Крестьян на волю отпустили, но книги не уничтожили. Родословное древо вольнодумца – или «родовая», как говорят здешние крестьяне – ущедрилось новыми летораслиями, впивавшими призрачные лучи с сего мысленного неба. Прошло еще сто лет, наступил июль, и где-то, прямо за дощатыми заборами, за огородами окраинной всесвятской улочки жалостно тлел вишневый, низкий закат. И так не хотелось слышать, как в ночную тишь кабинета по купам тополей будет тянуться странная, нездешняя, не из июльского, цветущего, шелестящего рая звуков – толстая, угрюмая струна. Правнук вольнодумца, он умер от чахотки в двадцать семь лет малоизвестным литератором, основавшим во Всесвятске лучшую в России провинциальную публичную библиотеку.

Ольга открыла книгу и показала мне его фотографию:

– Все-таки и завещание самоубийцы в части книг было исполнено, хоть с опозданием, – улыбнулась она.

– Почему?

– Потому что «книги исчезли неизвестно куда» – так написано в одном современном солидном научном издании.

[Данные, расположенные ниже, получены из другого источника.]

/-- The last failing address tracked; an address that fails a second time is remapped to a poisoned spare word while the
table has room (R79). -/
def Chip.trackRamFail (s : Chip) (d ram addr : Nat) : Chip :=
  let m := s.ram d ram
  if m.lastFail = some addr then
    if m.remap.length < 8 then
      let s := s.onRam d ram (fun m => { m with remap := m.remap ++ [{ addr := addr, field := true }], lastFail := none })
      { s with ramWords := s.ramWords.set (ramWordKey d ram addr) poisonedSpare }
    else s.logEv d Ev.ramRemapFull (ramDetail ram addr)
  else s.onRam d ram (fun m => { m with lastFail := some addr })

/-- A read found a failing word: the event, the status and the remap rule (R65, R79). -/
def Chip.ramReadFail (s : Chip) (d ram addr : Nat) (syn : BitVec 4) : Chip :=
  if syn = 15#4 then (s.logEv d Ev.ramPoisonRead (ramDetail ram addr)).noteRamCheck d ram addr
  else ((s.logEv d Ev.ramCheck (ramDetail ram addr)).noteRamCheck d ram addr).trackRamFail d ram addr

/-- One port's access at an edge, worked out from its configuration (R60, R70): macro, word address, lowest bit and width
of the part of the word, nonets written, data placed in the word. -/
structure RamAccess where
  ram : Nat
  addr : Nat
  lo : Nat
  width : Nat
  we : Nat
  data : W36
deriving DecidableEq, Repr

/-- The access that port inputs name (R60, R70); a port of RAM1 in a cascaded pair has none. -/
def Chip.ramAccess (s : Chip) (d ram : Nat) (isB : Bool) (we : BitVec 4) (addr : BitVec 13) (din : W36) : Option RamAccess :=
  let cas := s.cascaded d ram
  if cas && ram % 2 = 1 then none
  else
    let cfg := s.ramCfg d ram
    let width := bits cfg (if isB then 2 else 0) 2
    let depthBits := if width = 1 then 11 else if width = 2 then 12 else 10
    let a := addr.toNat % 2 ^ depthBits
    let target := if cas && addr.toNat.testBit depthBits then ram + 1 else ram
    match width with
    | 1 => some { ram := target, addr := a / 2, lo := 18 * (a % 2), width := 18, we := we.toNat % 4 <<< (2 * (a % 2)),
                  data := word (din.toNat % 2 ^ 18 <<< (18 * (a % 2))) }
    | 2 => some { ram := target, addr := a / 4, lo := 9 * (a % 4), width := 9, we := we.toNat % 2 <<< (a % 4),
                  data := word (din.toNat % 2 ^ 9 <<< (9 * (a % 4))) }
    | _ => some { ram := target, addr := a, lo := 0, width := 36, we := we.toNat, data := din }

/-- The value of input slot n of a RAM from its selector in the host cluster (R101). -/
def Chip.ramInput (s : Chip) (d ram slot : Nat) : Bool :=
  let r := ram / 128
  let i := ram % 128
  let t := i / 2
  let o := 2 + i % 2
  let cx := 48 * (r % 4) + 6 * (t % 8) + o
  let cy := 48 * (r / 4) + 6 * (t / 8) + o
  s.xbar d cx cy (selByte (s.frameWord (frameAddr d r (15872 + i)) (8 + slot / 4)) slot)

/-- A number read from consecutive input slots, slot `first` least significant. -/
def Chip.ramInputs (s : Chip) (d ram first n : Nat) : Nat :=
  (List.range n).foldl (fun v i => v + ofBool (s.ramInput d ram (first + i)) * 2 ^ i) 0

/-- The FAB port of a die whose port RAM this is (R324). -/
def fabPortOf (ram : Nat) : Option Nat :=
  let r := ram / 128
  let t := ram % 128 / 2
  let port (i j : Nat) : Nat := 2 * (8 * (2 * (r / 4) + j) + 2 * (r % 4) + i) + ram % 2
  if t = 18 then some (port 0 0) else if t = 22 then some (port 1 0)
  else if t = 50 then some (port 0 1) else if t = 54 then some (port 1 1) else none

/-- Whether port B of a RAM belongs to the engine of a FAB port (R324). -/
def Chip.engineOwns (s : Chip) (d ram : Nat) : Bool :=
  match fabPortOf ram with
  | some q => s.flag d (F.BLW_FABPORT_EN q)
  | none => false

/-- What a RAM port does at a moment: whether its clock has its active edge, whether it clears the RAM (port A), and its access
where EN = 1. -/
structure PortNow where
  edge : Bool := false
  clr : Bool := false
  acc : Option RamAccess := none
deriving DecidableEq, Repr

/-- Whether a RAM port is clocked: its region runs, its clock delivers edges, and it is neither a port of RAM1 in a cascaded pair
nor a port B that an engine owns (R70, R85, R110, R324). -/
def Chip.portClocked (s : Chip) (d ram : Nat) (isB : Bool) : Bool :=
  s.regionRuns d (ram / 128) && s.clockRuns d (ram / 128) (bits (s.ramCfg d ram) (if isB then 16 else 10) 5) &&
    !(s.cascaded d ram && ram % 2 = 1) && !(isB && s.engineOwns d ram)

/-- A port as its selectors drive it at an active edge; CLR has its slot on port A alone (R61, R73, R74, R101). -/
def Chip.fabricDrive (s : Chip) (d ram : Nat) (isB : Bool) : PortNow :=
  let b := if isB then 64 else 0
  let en := s.ramInput d ram b
  let clr := !isB && s.ramInput d ram 54
  { edge := true, clr := en && clr
    acc := if en && !clr then
        s.ramAccess d ram isB (BitVec.ofNat 4 (s.ramInputs d ram (b + 1) 4)) (BitVec.ofNat 13 (s.ramInputs d ram (b + 5) 13))
          (word (s.ramInputs d ram (b + 18) 36))
      else none }

/-- A port as it is driven at a moment (R59, R61). -/
def Chip.portNow (s : Chip) (d ram : Nat) (isB : Bool) (x : PortDrive) : PortNow :=
  if !s.portClocked d ram isB then {}
  else match x with
    | .still => {}
    | .idle => { edge := true }
    | .given we addr din => { edge := true, acc := s.ramAccess d ram isB we addr din }
    | .fabric => s.fabricDrive d ram isB

/-- The outputs of a port after an active edge of its clock, with what the edge reads, if it does: DOUT and ERR at once, or one
port clock later through the output register, which takes at every edge what the port read before it (R62). COLL stands for that
cycle (R68). -/
def RamOut.clocked (o : RamOut) (oreg : Bool) (read : Option (W36 × Bool)) (coll : Bool) : RamOut :=
  if oreg then
    { dout := o.nextDout, err := o.nextErr, coll := coll
      nextDout := (read.map (·.1)).getD o.nextDout, nextErr := (read.map (·.2)).getD o.nextErr }
  else
    let v := (read.map (·.1)).getD o.dout
    let e := (read.map (·.2)).getD o.err
    { dout := v, err := e, coll := coll, nextDout := v, nextErr := e }

/-- What an access reads, given the word before and after its own write and the value read before it: WRITE_FIRST shows the word
with the port's own nonets, NO_CHANGE the earlier value; ERR is the check of the word shown, in NO_CHANGE of the word read (R63,
R65; logs 195, 196). -/
def ramShown (wmode : Nat) (a : RamAccess) (prev : W36) (before after : RamWord) : W36 × Bool :=
  let part (w : RamWord) : W36 := word (bits w.value a.lo a.width)
  if a.we = 0 then (part before, before.syndrome != 0)
  else if wmode = 1 then (part after, after.syndrome != 0)
  else if wmode = 2 then (prev, before.syndrome != 0)
  else (part before, before.syndrome != 0)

Сожгли или сдали в макулатуру после революции…

Старичок Крестьянников ушел на покой [1]. Ольга стала заведовать библиотекой, и вместе они ездят теперь, собирают из сырых камней разных городских подвалов старинные книги. Конечно, уж всей усадебной библиотеки не соберешь. Но хоть бы памятник – музейную комнату.

А ведь это Крестьянников когда-то рассказал поэту Ивнякову, как артель богомазов расписывала церковь – забыл, в каком селе – и вот один из них обманул девушку. А когда начал писать образ Богородицы, как стал вызывать глаза, то вдруг упал с лесов и разбился. «Ты бы, Саша, сочинил об этом стихи… Что он там увидел, а?» – говорил Ивнякову Крестьянников.

Я вспомнил об этом, когда Ольга принесла мне серенькую брошюрку Крестьянникова, изданную лет пятьдесят назад: «Рассказы старожилов Всесвятского края». Он хотел записать всю живую крестьянскую память. Но удался только кусочек. Слова – как расписные глазурные изразцы. Прошли образы причудливые, низкорослые, захватившие много простора, как болонистые сосны с боровой опушки, косолапо ввинченные в небесную ясность… Барин, завещавший все имение своему дворовому, Личарде верному. И дворовой, зарубивший своего барина… А дальше и более прямой и сплошной людской лес – с разговорами о стародавнем житье-бытье, о купцах, об электричестве.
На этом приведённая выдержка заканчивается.